Directions: Note each line of the entries that includes "AsmResult". Then copy those lines.

[Collected data]
-- -- --

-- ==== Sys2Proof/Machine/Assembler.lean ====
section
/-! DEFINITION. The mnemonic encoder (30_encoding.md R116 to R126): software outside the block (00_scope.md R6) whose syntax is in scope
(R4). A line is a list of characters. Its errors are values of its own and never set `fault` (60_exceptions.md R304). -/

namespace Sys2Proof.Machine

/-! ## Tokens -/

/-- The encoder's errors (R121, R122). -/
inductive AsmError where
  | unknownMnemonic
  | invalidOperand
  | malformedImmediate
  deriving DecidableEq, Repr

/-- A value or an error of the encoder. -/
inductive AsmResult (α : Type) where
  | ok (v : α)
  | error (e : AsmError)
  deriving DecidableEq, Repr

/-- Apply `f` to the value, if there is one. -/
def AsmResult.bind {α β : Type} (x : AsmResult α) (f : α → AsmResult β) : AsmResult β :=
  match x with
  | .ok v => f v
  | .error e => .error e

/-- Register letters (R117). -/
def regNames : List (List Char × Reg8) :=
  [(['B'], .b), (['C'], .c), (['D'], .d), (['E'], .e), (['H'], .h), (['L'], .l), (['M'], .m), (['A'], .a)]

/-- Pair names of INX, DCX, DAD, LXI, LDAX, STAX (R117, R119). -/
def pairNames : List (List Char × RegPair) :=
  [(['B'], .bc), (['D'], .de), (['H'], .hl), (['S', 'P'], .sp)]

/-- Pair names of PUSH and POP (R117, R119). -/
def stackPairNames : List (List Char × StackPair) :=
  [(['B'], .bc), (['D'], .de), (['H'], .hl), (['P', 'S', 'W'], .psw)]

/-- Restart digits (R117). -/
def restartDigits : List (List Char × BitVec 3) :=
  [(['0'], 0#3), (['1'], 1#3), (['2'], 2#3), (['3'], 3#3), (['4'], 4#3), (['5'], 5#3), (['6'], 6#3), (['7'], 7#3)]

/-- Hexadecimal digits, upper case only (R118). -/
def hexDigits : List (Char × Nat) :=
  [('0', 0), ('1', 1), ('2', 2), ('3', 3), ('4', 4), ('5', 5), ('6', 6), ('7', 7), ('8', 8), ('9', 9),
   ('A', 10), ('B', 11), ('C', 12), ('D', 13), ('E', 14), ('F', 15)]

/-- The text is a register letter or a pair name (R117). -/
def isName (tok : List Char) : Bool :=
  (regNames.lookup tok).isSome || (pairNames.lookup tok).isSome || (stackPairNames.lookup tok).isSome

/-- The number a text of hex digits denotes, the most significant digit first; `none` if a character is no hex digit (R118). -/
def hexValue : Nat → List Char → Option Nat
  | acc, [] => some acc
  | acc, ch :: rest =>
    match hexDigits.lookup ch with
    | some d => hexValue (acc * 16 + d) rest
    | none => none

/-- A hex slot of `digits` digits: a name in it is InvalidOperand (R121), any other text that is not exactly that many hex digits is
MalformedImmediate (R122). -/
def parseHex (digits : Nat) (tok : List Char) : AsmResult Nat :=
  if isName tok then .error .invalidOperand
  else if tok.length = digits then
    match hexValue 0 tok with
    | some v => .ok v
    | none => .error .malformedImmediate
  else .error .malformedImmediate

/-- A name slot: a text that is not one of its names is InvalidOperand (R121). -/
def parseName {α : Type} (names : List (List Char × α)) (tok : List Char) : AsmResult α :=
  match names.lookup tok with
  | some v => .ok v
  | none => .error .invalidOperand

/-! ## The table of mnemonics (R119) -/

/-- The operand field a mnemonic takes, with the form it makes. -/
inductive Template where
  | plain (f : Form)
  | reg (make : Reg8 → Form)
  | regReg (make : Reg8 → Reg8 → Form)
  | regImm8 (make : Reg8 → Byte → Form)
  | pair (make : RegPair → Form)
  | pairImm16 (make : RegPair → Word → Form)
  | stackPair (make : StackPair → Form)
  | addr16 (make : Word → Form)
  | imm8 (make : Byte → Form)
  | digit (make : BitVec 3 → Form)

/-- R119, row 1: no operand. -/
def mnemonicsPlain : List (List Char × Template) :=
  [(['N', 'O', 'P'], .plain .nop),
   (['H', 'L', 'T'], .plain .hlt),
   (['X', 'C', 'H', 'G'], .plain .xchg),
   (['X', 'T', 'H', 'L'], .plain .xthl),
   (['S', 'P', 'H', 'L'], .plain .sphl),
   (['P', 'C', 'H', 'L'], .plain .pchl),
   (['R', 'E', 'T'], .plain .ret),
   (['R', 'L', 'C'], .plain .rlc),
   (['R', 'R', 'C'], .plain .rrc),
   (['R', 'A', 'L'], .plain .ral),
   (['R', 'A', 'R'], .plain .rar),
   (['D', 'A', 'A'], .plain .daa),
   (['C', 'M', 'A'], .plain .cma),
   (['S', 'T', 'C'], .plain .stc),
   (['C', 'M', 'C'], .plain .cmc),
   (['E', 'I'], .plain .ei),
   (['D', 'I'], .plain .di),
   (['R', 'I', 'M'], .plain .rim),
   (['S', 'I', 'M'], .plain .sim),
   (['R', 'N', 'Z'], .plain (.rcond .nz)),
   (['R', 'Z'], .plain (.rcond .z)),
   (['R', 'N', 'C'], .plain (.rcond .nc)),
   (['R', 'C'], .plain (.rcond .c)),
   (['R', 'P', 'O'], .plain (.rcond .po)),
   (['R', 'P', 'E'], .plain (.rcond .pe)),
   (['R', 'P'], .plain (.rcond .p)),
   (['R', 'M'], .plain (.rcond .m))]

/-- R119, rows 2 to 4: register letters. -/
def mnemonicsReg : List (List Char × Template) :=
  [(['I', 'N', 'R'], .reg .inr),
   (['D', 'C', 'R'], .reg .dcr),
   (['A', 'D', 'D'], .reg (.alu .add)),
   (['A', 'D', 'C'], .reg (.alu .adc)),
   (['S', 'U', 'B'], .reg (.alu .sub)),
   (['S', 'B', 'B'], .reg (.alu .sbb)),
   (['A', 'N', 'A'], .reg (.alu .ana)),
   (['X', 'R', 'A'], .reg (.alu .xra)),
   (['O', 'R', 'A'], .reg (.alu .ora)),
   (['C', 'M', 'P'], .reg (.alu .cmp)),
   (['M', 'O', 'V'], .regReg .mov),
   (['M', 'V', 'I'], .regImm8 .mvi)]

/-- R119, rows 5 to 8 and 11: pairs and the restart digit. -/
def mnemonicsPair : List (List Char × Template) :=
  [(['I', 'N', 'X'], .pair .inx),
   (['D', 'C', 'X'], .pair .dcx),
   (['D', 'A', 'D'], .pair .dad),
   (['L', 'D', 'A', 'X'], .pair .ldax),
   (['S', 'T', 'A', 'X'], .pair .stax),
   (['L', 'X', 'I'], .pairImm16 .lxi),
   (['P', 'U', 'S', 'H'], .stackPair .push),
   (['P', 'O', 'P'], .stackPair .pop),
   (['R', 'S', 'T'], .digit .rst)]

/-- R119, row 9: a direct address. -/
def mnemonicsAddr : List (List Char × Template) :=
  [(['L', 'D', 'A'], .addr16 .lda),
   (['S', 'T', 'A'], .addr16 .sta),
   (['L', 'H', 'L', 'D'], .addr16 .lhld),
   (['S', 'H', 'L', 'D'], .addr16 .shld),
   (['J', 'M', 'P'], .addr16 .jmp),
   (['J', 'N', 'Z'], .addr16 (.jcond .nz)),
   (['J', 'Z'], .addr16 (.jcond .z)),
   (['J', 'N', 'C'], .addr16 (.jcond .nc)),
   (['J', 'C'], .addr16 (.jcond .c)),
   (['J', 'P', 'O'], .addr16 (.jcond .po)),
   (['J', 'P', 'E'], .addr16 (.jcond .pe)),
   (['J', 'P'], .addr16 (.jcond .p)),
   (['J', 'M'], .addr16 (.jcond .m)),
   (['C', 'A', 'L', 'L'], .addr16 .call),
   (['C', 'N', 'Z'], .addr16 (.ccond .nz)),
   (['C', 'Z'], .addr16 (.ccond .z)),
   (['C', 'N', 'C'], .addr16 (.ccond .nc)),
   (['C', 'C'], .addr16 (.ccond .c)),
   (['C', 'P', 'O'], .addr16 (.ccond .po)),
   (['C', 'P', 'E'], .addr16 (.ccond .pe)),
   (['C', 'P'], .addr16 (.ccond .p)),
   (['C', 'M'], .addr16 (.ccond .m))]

-- -- --

Result below:
inductive AsmResult (α : Type) where
def AsmResult.bind {α β : Type} (x : AsmResult α) (f : α → AsmResult β) : AsmResult β :=
def parseHex (digits : Nat) (tok : List Char) : AsmResult Nat :=
def parseName {α : Type} (names : List (List Char × α)) (tok : List Char) : AsmResult α :=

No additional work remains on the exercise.